- Court: Court of Appeals for the Second Circuit
- Full case name: Luis Arnaud v. Doctors Associates, Inc. d/b/a Subway
- Decided: September 15, 2020

= Luis Arnaud v. Doctors Associates =

Luis Arnaud v. Doctors Associates, Inc. d/b/a Subway, Case No. 19-3057-cv, was a case decided by the U.S. Court of Appeals for the Second Circuit that found an arbitration clause did not apply because the terms and conditions were not reasonably conspicuous and clear on a promotional webpage.

The U.S. District Court for the Eastern District of New York found that "because the Subway webpage was relatively cluttered, did not use a conspicuous size or font for the terms and conditions link, and did not provide language informing the user that by clicking "I'M IN" the user was agreeing to anything other than the receipt of a coupon, the user would not have been on inquiry notice of the arbitration provision."

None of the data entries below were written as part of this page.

/-! ### A signed field stored -/

@[simp] theorem wrS_points (s : State) (f : Fld) (v : Int) : (s.wrS f v).points = s.points := rfl
@[simp] theorem wrS_tick (s : State) (f : Fld) (v : Int) : (s.wrS f v).tick = s.tick := rfl
@[simp] theorem wrS_balls (s : State) (f : Fld) (v : Int) : (s.wrS f v).balls = s.balls := rfl
@[simp] theorem wrS_power (s : State) (f : Fld) (v : Int) : (s.wrS f v).power = s.power := rfl
@[simp] theorem wrS_clock (s : State) (f : Fld) (v : Int) : (s.wrS f v).clock = s.clock := rfl
@[simp] theorem wrS_therm (s : State) (f : Fld) (v : Int) : (s.wrS f v).therm = s.therm := rfl
@[simp] theorem wrS_boot (s : State) (f : Fld) (v : Int) : (s.wrS f v).boot = s.boot := rfl
@[simp] theorem wrS_heads (s : State) (f : Fld) (v : Int) : (s.wrS f v).heads = s.heads := rfl
@[simp] theorem wrS_bursts (s : State) (f : Fld) (v : Int) : (s.wrS f v).bursts = s.bursts := rfl
@[simp] theorem wrS_shut (s : State) (f : Fld) (v : Int) : (s.wrS f v).shut = s.shut := rfl
@[simp] theorem wrS_cruise (s : State) (f : Fld) (v : Int) : (s.wrS f v).cruise = s.cruise := rfl
@[simp] theorem wrS_stat (s : State) (f : Fld) (v : Int) : (s.wrS f v).stat = s.stat := rfl
@[simp] theorem wrS_ctx (s : State) (f : Fld) (v : Int) : (s.wrS f v).ctx = s.ctx := rfl
@[simp] theorem wrS_loops (s : State) (f : Fld) (v : Int) : (s.wrS f v).loops = s.loops := rfl
@[simp] theorem wrS_prfs (s : State) (f : Fld) (v : Int) : (s.wrS f v).prfs = s.prfs := rfl
@[simp] theorem wrS_traces (s : State) (f : Fld) (v : Int) : (s.wrS f v).traces = s.traces := rfl
@[simp] theorem wrS_scheds (s : State) (f : Fld) (v : Int) : (s.wrS f v).scheds = s.scheds := rfl
@[simp] theorem wrS_rtc (s : State) (f : Fld) (v : Int) : (s.wrS f v).rtc = s.rtc := rfl
@[simp] theorem wrS_afe (s : State) (f : Fld) (v : Int) : (s.wrS f v).afe = s.afe := rfl
@[simp] theorem wrS_act (s : State) (f : Fld) (v : Int) : (s.wrS f v).act = s.act := rfl
@[simp] theorem wrS_gpio (s : State) (f : Fld) (v : Int) : (s.wrS f v).gpio = s.gpio := rfl
@[simp] theorem wrS_bus (s : State) (f : Fld) (v : Int) : (s.wrS f v).bus = s.bus := rfl
@[simp] theorem wrS_flash (s : State) (f : Fld) (v : Int) : (s.wrS f v).flash = s.flash := rfl
@[simp] theorem wrS_psp (s : State) (f : Fld) (v : Int) : (s.wrS f v).psp = s.psp := rfl
@[simp] theorem wrS_hsp (s : State) (f : Fld) (v : Int) : (s.wrS f v).hsp = s.hsp := rfl
@[simp] theorem wrS_tally (s : State) (f : Fld) (v : Int) : (s.wrS f v).tally = s.tally := rfl
@[simp] theorem wrS_cmp (s : State) (f : Fld) (v : Int) : (s.wrS f v).cmp = s.cmp := rfl
@[simp] theorem wrS_wram (s : State) (f : Fld) (v : Int) : (s.wrS f v).wram = s.wram := rfl
@[simp] theorem wrS_landing (s : State) (f : Fld) (v : Int) : (s.wrS f v).landing = s.landing := rfl
@[simp] theorem wrS_fab (s : State) (f : Fld) (v : Int) : (s.wrS f v).fab = s.fab := rfl
@[simp] theorem wrS_age (s : State) (f : Fld) (v : Int) : (s.wrS f v).age = s.age := rfl
@[simp] theorem wrS_svc (s : State) (f : Fld) (v : Int) : (s.wrS f v).svc = s.svc := rfl
@[simp] theorem wrS_fuses (s : State) (f : Fld) (v : Int) : (s.wrS f v).fuses = s.fuses := rfl
@[simp] theorem wrS_jtag (s : State) (f : Fld) (v : Int) : (s.wrS f v).jtag = s.jtag := rfl
@[simp] theorem wrS_freeCtr (s : State) (f : Fld) (v : Int) : (s.wrS f v).freeCtr = s.freeCtr := rfl
@[simp] theorem wrS_pending (s : State) (f : Fld) (v : Int) : (s.wrS f v).pending = s.pending := rfl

The ruling was appealed, and the Court of Appeals for the Second Circuit affirmed the lower court's decision, writing, "A reasonable user would not find the terms and conditions link contained on the page to be conspicuous, since the link was at the bottom of the page, in relatively small font, and was introduced by no language other than the shorthand "T&Cs." A reasonable user would therefore not recognize that by clicking "I'M IN" he agreed to be bound by those terms and conditions."

== Background ==
In October 2016 Luis Arnaud visited the Subway sandwich restaurant and made a purchase. The receipt from Arnaud's meal stated that Arnaud could get "a discount/free item" if he took an electronic survey following his visit. Arnaud took the survey, which asked him for personal information including his telephone number and ZIP code. Arnaud states that he provided his mobile phone number in order to receive a discounted or free item, but insists that he never consented to receiving promotional text messages from Subway. Arnaud subsequently received hundreds of text messages from the restaurant.

Subway contends that Arnaud signed up to receive text offers from Subway, and that he "reaffirmed his assent" via text message. The promotional webpage included two links, one labelled "T&Cs" and the other labelled "Privacy." Clicking on the link labelled "T&Cs" was taken to a document titled "TERMS AND CONDITIONS."

In September 2019 Arnaud filed suite in U.S. District Court for the Eastern District of New York alleging violations of the Telephone Consumer Protection Act. Subway moved to compel arbitration of the dispute, arguing that "Arnaud had agreed to arbitrate any claims against Subway at the moment he entered his phone number on a promotional page of Subway’s website and then clicked a button labeled "I'M IN" in order to receive a free sandwich." Subway claimed the action "constituted assent to the terms and conditions contained on a separate webpage that was accessible via a hyperlink on the promotional page."

The District Court denied the motion because "no arbitration agreement existed between the parties since the terms and conditions were not reasonably clear and conspicuous on the promotional page itself." Subway appealed arguing that Judge Nicholas Garaufis applied the wrong standard in evaluating whether the terms and conditions were reasonably clear and conspicuous to Arnaud; and ... that Arnaud did not provide sufficient evidence, in the form of an affidavit or otherwise, to create a factual dispute over whether he manifested his assent to the terms and conditions."